Medicines may be used to slow the growth of
prostate cancer and to relieve your symptoms.
Prostate cancer needs the male hormone
testosterone to grow. Hormone therapy uses special
drugs to block the production or action of testosterone and may cause the
cancer to shrink. This can improve your symptoms. Hormone therapy may be given
before or after
radiation or
surgery to remove the prostate.
Hormone therapy usually works well at
first to stop cancer growth. But in most cases the cancer returns in a few
years. At this point, the cancer is called hormone-resistant. This means it will no longer get better
with hormone therapy. When this happens, other kinds of hormone treatment may
work. If the cancer continues to grow, chemotherapy or immunotherapy may be the next choice.
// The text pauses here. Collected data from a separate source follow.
-- ==== Sys2Proof/Machine/Step.lean ====
section
/-! DEFINITION. One step of the machine: the host's request that is due, else the sequencer's turn. -/

namespace Sys2Proof.Machine

/-- One step: a request of the host that is due is served between two steps of the sequencer
(70_reset_and_hazards R260); otherwise the sequencer has its turn (43_frame_extraction R188). -/
def step (s : State) : Host.Outcome State Fault Refusal :=
  match s.dueRequest with
  | some r => serve r s.takeRequest
  | none => sequence s.tick

/-- `s` with the instruction whose bits are `w` where the next step takes it from (log entry 10). -/
def State.withFetchWord (s : State) (nbits w : Nat) : State :=
  s.place (formatOf nbits) (tableBytes nbits w)

end Sys2Proof.Machine
end

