/-- 30_encoding R98, log entry 11: in a PHASE that consults no entry by itself an ENTRY word changes
nothing. -/
def Obligations.EntryWordsElsewhereDoNothing : Prop :=
  ∀ (o : BitVec 30) (s : State), s.phase ≠ .sTvalid → s.phase ≠ .sSpan → s.phase ≠ .sNext →
    ∀ i ∈ [Instr.entryEmpty o, .entryIFrame o, .entryPFrame o, .entryIPFrame o], exec i s = .next s

/-- 30_encoding R97: at S_TVALID, S_SPAN and S_NEXT the sequencer's step is the meaning of the ENTRY word
it consults, decoded. -/
def Obligations.StepRunsConsultedEntry : Prop :=
  ∀ (s : State) (e : Word) (n : Index) (i : Instr), s.dueRequest = none → s.heldBack = false →
    s.tLen = some n → n.toNat = s.table.length → decode .entry (bytes4 e) = .ok i →
    ((s.phase = .sNext ∨ s.phase = .sSpan) ∧ s.table[s.idx.toNat + 1]? = some e ∨
      s.phase = .sTvalid ∧ s.table.getLast? = some e) →
    step s = exec i s.tick

/-- 41_header_codec R142, R150: in S_HDR a HEADER whose magic is MAGIC is latched field by field and any
other is rejected with InvalidMagic; in every other PHASE no header is read. -/
def Obligations.HeaderWordIsLatchedInSHdr : Prop :=
  ∀ (h : Header) (s : State),
    (s.phase = .sHdr → h.magic = Config.magic → exec (.header h) s =
      .next { s with
        hMagic := some 0x444956206574616479616C50, hReserved1 := some h.reserved1,
        hNumFrames := some h.numFrames, hReserved2 := some h.reserved2,
        hFrameRate := some h.frameRate, hWidth := some h.width, hHeight := some h.height,
        hValid := true, cursor := 28, phase := .sDim }) ∧
    (s.phase = .sHdr → h.magic ≠ Config.magic → exec (.header h) s =
      .next { s with errCode := .invalidMagic, errIndex := none, errOffset := 0, phase := .error }) ∧
    (s.phase ≠ .sHdr → exec (.header h) s = .next s)

/-- 41_header_codec R150: at S_HDR the sequencer's step is the meaning of the HEADER it reads, decoded. -/
def Obligations.StepRunsHeaderRead : Prop :=
  ∀ (s : State) (i : Instr), s.dueRequest = none → s.phase = .sHdr → Readable s 0 28 →
    decode .header (span s 0 28) = .ok i → step s = exec i s.tick

/-! ## Errors -/

/-- R232: `raise E(index, offset)` writes the number of E, the index, the offset and PHASE, and nothing
else; and a step operation that raises has no other effect. -/
def Obligations.RaisingStepHasNoPartialEffect : Prop :=
  ([ErrCode.none, .invalidMagic, .ioError, .invalidRange, .malformedTable, .corruptFrame,
    .offsetTooLarge, .invalidDimensions].map fun e => e.code.toNat) = List.range 8 ∧
  (∀ (s : State) (e : ErrCode) (index : Option Index) (offset : Nat),
    s.raise e index offset = { s with
      errCode := e, errIndex := index, errOffset := BitVec.ofNat 32 offset, phase := .error }) ∧
  ∀ (s t : State) (i : Instr), i ∈ stepOps → s.phase ≠ .error → exec i s = .next t →
    t.phase = .error →
    t.errCode ≠ .none ∧ t.errCode ≠ .offsetTooLarge ∧
      t = { s with errCode := t.errCode, errIndex := t.errIndex, errOffset := t.errOffset,
                   phase := .error }

/-- R237: ERROR is left only by RESET: any other step in ERROR leaves every element as it is, the error
record included. -/
def Obligations.ErrorIsLeftByResetOnly : Prop :=
  ∀ (s t : State), s.phase = .error → step s = .next t →
    (∃ r, s.dueRequest = some r ∧ r.opsel = 0x1E ∧ t.phase = .idle ∧ t.errCode = .none ∧ t.out = []) ∨
    t = { s with inbox := t.inbox, answers := t.answers }

/-! ## The whole machine -/

/-- R39: STATUS is a function of the number of PHASE. -/
def Obligations.StatusFollowsPhase : Prop :=
  ∀ s : State, (s.status = .idle ↔ s.phase.code.toNat = 0) ∧
    (s.status = .busy ↔ 1 ≤ s.phase.code.toNat ∧ s.phase.code.toNat ≤ 9) ∧
    (s.status = .done ↔ s.phase.code.toNat = 0xA) ∧ (s.status = .error ↔ s.phase.code.toNat = 0xB)

/-- R31: the codes of PHASE, and how it advances: where no request is served, a step leaves the state as
it is, leads to a successor of the table, or, in a BUSY phase, to ERROR. -/
def Obligations.PhaseAdvancesByTable : Prop :=
  ([Phase.idle, .sHdr, .sDim, .sTread, .sTvalid, .sSpan, .sFetch, .sInfl, .sExpand, .sNext, .done,
    .error].map fun p => p.code.toNat) = List.range 12 ∧
  ∀ (s t : State), s.dueRequest = none → step s = .next t →
    t = s.tick ∨ t.phase ∈ successors s.phase ∨ (s.status = .busy ∧ t.phase = .error)

/-- 10_state R38, 43_frame_extraction R185: a step other than a RESET leaves OUT as it is or appends one
record, in S_EXPAND, with `frame_no = IDX + 1` and the held geometry. -/
def Obligations.OutIsAppendOnly : Prop :=
  ∀ (s t : State), step s = .next t → (∀ r, s.dueRequest = some r → r.opsel ≠ 0x1E) →
    t.out = s.out ∨
    (s.phase = .sExpand ∧ s.dueRequest = none ∧ ∃ r : OutRecord, t.out = s.out ++ [r] ∧
      r.frameNo = BitVec.ofNat 16 (s.idx.toNat + 1) ∧ s.hWidth = some r.width ∧
      s.hHeight = some r.height ∧ t.raster = some r.raster)

/-- 10_state R27 ("Written by S_TREAD only"), 42_frame_table, section 3: a step that is neither S_TREAD's
nor a RESET leaves TABLE, T_LEN, T_VALID and DATA_BASE as they are. -/
def Obligations.TableIsWrittenBySTreadOnly : Prop :=
  ∀ (s t : State), step s = .next t → (∀ r, s.dueRequest = some r → r.opsel ≠ 0x1E) →
    (s.dueRequest = none → s.phase ≠ .sTread) →
    t.table = s.table ∧ t.tLen = s.tLen ∧ t.tValid = s.tValid ∧ t.dataBase = s.dataBase

/-- 20_memory R61, R73: no instruction but RUN, which takes the session's STREAM, changes a byte of the
STREAM, its length or an oracle. -/
def Obligations.StreamIsReadOnly : Prop :=
  ∀ (s t : State) (i : Instr), (∀ b n, i ≠ .run b n) → exec i s = .next t →
    (∀ a, t.stream.read a = s.stream.read a) ∧ t.stream = s.stream ∧ t.streamLen = s.streamLen ∧
      t.ioAnswers = s.ioAnswers ∧ t.inflateAnswers = s.inflateAnswers ∧ t.emptyFirst = s.emptyFirst

/-- R64: `MemRead(addr, n)` fails where `addr + n > STREAM_LEN` or IoFail says so, and answers the bytes
`STREAM[addr], ..., STREAM[addr+n-1]` otherwise. -/
def Obligations.MemReadAnswersBytesOrFails : Prop :=
  ∀ (s : State) (a n : Nat), (Unreadable s a n → s.memRead a n = .fail) ∧
    (Readable s a n → s.memRead a n = .bytes (span s a n))

/-- R71: a step's result depends on the STREAM at the addresses it reads and nowhere else: the header's
in S_HDR, the table's in S_TREAD, the span's in S_FETCH, none in any other PHASE. -/
def Obligations.StepReadsItsAddressesOnly : Prop :=
  ∀ (s t : State) (m : Memory), s.dueRequest = none →
    (∀ a, Reads s a → m.read a = s.stream.read a) → step s = .next t →
    step { s with stream := m } = .next { t with stream := m }

/-- 30_encoding R98, 43_frame_extraction R186: which of the three non-Empty types an entry of the held
table has changes nothing but the table itself, in any step. -/
def Obligations.NonEmptyTypesDoNotSteer : Prop :=
  ∀ (s t : State) (u : List Word), SameButTypes s.table u → step s = .next t →
    ∃ u', SameButTypes t.table u' ∧ step { s with table := u } = .next { t with table := u' }

/-- 10_state, section 8: the invariant of every reachable state is kept by every step, the host's
requests among them. -/
def Obligations.EveryStepKeepsInv : Prop :=
  ∀ s t : State, s.Inv → step s = .next t → t.Inv

/-- 10_state, section 8: the invariant holds after reset. -/
def Obligations.ResetMeetsInv : Prop := State.reset.Inv

/-- 93_implementation_defined U8 ("no step of this spec performs such a read"): where the invariant holds,
every step has a next state: no fault, no refusal. -/
def Obligations.NoReachableStepStops : Prop := ∀ s : State, s.Inv → ∃ t, step s = .next t

/-- 43_frame_extraction, section 7 (the end of a run, marked derived there): a session whose reads and
Inflate requests are answered, and which no request disturbs, reaches DONE or ERROR within
`4 + 5 * H_NUMFRAMES` steps (4, where no header is held). -/
def Obligations.RunEndsInDoneOrError : Prop :=
  ∀ s : State, s.Inv → s.phase = .sHdr → s.inbox = [] → s.Answering → s.emptyFirst = .process →
    ∃ (k : Nat) (t : State), Sys2Proof.core.run k s = .next t ∧
      (t.phase = .done ∨ t.phase = .error) ∧
      k ≤ 4 + 5 * (t.hNumFrames.map (·.toNat)).getD 0

/-- 10_state R21: where the invariant holds, a host read of an H_* element gets a value exactly where
H_VALID is 1, and H_MAGIC is then le(MAGIC). -/
def Obligations.HeaderReadableIffValid : Prop :=
  ∀ s : State, s.Inv →
    (∀ e ∈ [Elem.hMagic, .hReserved1, .hNumFrames, .hReserved2, .hFrameRate, .hWidth, .hHeight],
      (s.hostRead .hValid = some (.number 1) ↔ (s.hostRead e).isSome = true)) ∧
    (s.hostRead .hValid = some (.number 1) →
      s.hostRead .hMagic = some (.number 0x444956206574616479616C50))

/-- 00_scope R8, log entry 6: with EMPTY_FIRST_ENTRY = refuse, a session whose TABLE[0] is Empty-typed has
no step after S_TVALID. -/
def Obligations.RefusedEmptyFirstEntryIsStuck : Prop :=
  ∀ (s : State) (e : Word) (rest : List Word), s.dueRequest = none → s.emptyFirst = .refuse →
    s.phase = .sSpan → s.table = e :: rest → e.toNat % 4 = 0 → step s = .next s.tick

/-- 70_reset_and_hazards R273, log entry 4: a read or an Inflate request that is never answered leaves the
session BUSY, in S_HDR, S_TREAD, S_FETCH and S_INFL. -/
def Obligations.UnansweredRequestLeavesSessionBusy : Prop :=
  (∀ s : State, 28 ≤ s.streamLen.toNat → s.ioAnswers.lookup (0, 28) = some .never →
    exec .sHdr s = .next s) ∧
  (∀ (s : State) (n : Half) (j : Nat), s.hNumFrames = some n → j ≤ n.toNat →
    (∀ k, k < j → Readable s (28 + 4 * k) 4) → 28 + 4 * j + 4 ≤ s.streamLen.toNat →
    s.ioAnswers.lookup (28 + 4 * j, 4) = some .never → exec .sTread s = .next s) ∧
  (∀ (s : State) (a z : Word), s.spanStart = some a → s.spanEnd = some z → a.toNat ≤ z.toNat →
    z.toNat ≤ s.streamLen.toNat → s.ioAnswers.lookup (a.toNat, z.toNat - a.toNat) = some .never →
    exec .sFetch s = .next s) ∧
  (∀ (s : State) (c : List Byte), s.cbuf = some c → s.inflateAnswers.lookup c = some .never →
    exec .sInfl s = .next s)

/-- 10_state R21, 93_implementation_defined U8 (treatment `fault`; for T_LEN log entry 1): an instruction
stops for want of a value exactly where an element it reads holds none, and the element the stop names is
one of which a host read gets nothing. -/
def Obligations.StopsExactlyWhereNoValue : Prop :=
  ∀ (s : State) (i : Instr),
    ((∃ e, exec i s = .fault (.noValue e)) ↔ ∃ e ∈ readBy s i, s.hostRead e = none) ∧
    (∀ e, exec i s = .fault (.noValue e) → e ∈ readBy s i ∧ s.hostRead e = none)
Chemotherapy is the use of drugs to control cancer's
growth or relieve pain. Often the drugs are given through a needle in your
vein, and your blood vessels carry the drugs through your body. Sometimes the
drugs are available as pills you can swallow. Sometimes they are given through
a shot, or injection.
Chemotherapy usually involves two or more
drugs given together. Combinations may work better than a single medicine. That's because each drug can attack the cancer cells in a different way. This is most often used when prostate cancer
is hormone-resistant.
Immunotherapy is treatment that uses the body's
immune system to destroy the cancer cells. This is used for prostate cancer that is hormone-resistant.
Medicine Choices
Hormone therapy
- LH-RH agonists/GnRH agonists, such as goserelin (Zoladex) and leuprolide
(Lupron).
- GnRH antagonists, such as degarelix (Firmagon).
- Antiandrogens, such as abiraterone (Zytiga), bicalutamide (Casodex), flutamide, and nilutamide
(Nilandron).
Hormone therapy is commonly used with radiation therapy. It may be used alone with metastatic cancer.
Chemotherapy
Chemotherapy may be helpful when prostate cancer no longer responds to hormone therapy.
Immunotherapy
Vaccines such as sipuleucel-T (Provenge) use cells from
a man's own body to stimulate his immune system. This can slow the growth of cancer cells.
Pain-relief and appetite-stimulant drugs
Pain-relief and appetite-stimulant drugs may be used when prostate cancer
has spread to other parts of the body.
- Steroids, such as hydrocortisone or prednisone,
control pain and improve appetite.
- Radioactive drugs such as samarium-153 and strontium-89 are
called radionuclides. They are absorbed near the area of bone pain. Then the
radiation that is released helps relieve the pain caused by tumors that have
spread to the bone.
- Denosumab (Xgeva) and bisphosphonate drugs, such as pamidronate (Aredia) and zoledronic acid (Zometa), may help relieve
bone pain and prevent
osteoporosis, which is sometimes caused by long-term
hormone therapy.
Pain medicines are made that specifically treat mild,
moderate, and severe pain, as well as different types of pain such as burning
and tingling. To learn more, see:
Cancer: Controlling Cancer Pain.
For more information, see the topic
Cancer Pain.
Medicines for treating side effects
Hormone
therapy can cause loss of sexual desire,
hot flashes, enlarged and painful breasts, and
erection problems.
- For men who have erection problems after surgery, medicines
such as sildenafil (Viagra), tadalafil (Cialis), or vardenafil (Levitra) may be
helpful. Using medicines soon after surgery may help men regain sexual function. Talk with your doctor about your situation.
- Taking a temporary break from hormone therapy can make some
side effects go away.
- To relieve breast pain, the anti-estrogen breast cancer
medicine called
tamoxifen or radiation treatment is commonly used.
Tamoxifen can also help reverse breast growth. Also, it causes hot
flashes.
- For hot flashes, taking a certain kind of
antidepressant may help.
Paroxetine or venlafaxine may help with hot flashes. But they have different side effects. So if you are having a problem with hot flashes, talk
with your doctor.
What to think about
Antiandrogen hormone therapy also
may cause diarrhea, breast tenderness, and nausea. Cases of liver problems,
some serious, have been reported.
Hormone therapy can also affect the bones, making them thin and brittle and more likely to break. Medicines such as bisphosphonates and denosumab may help prevent bone loss during long-term hormone therapy.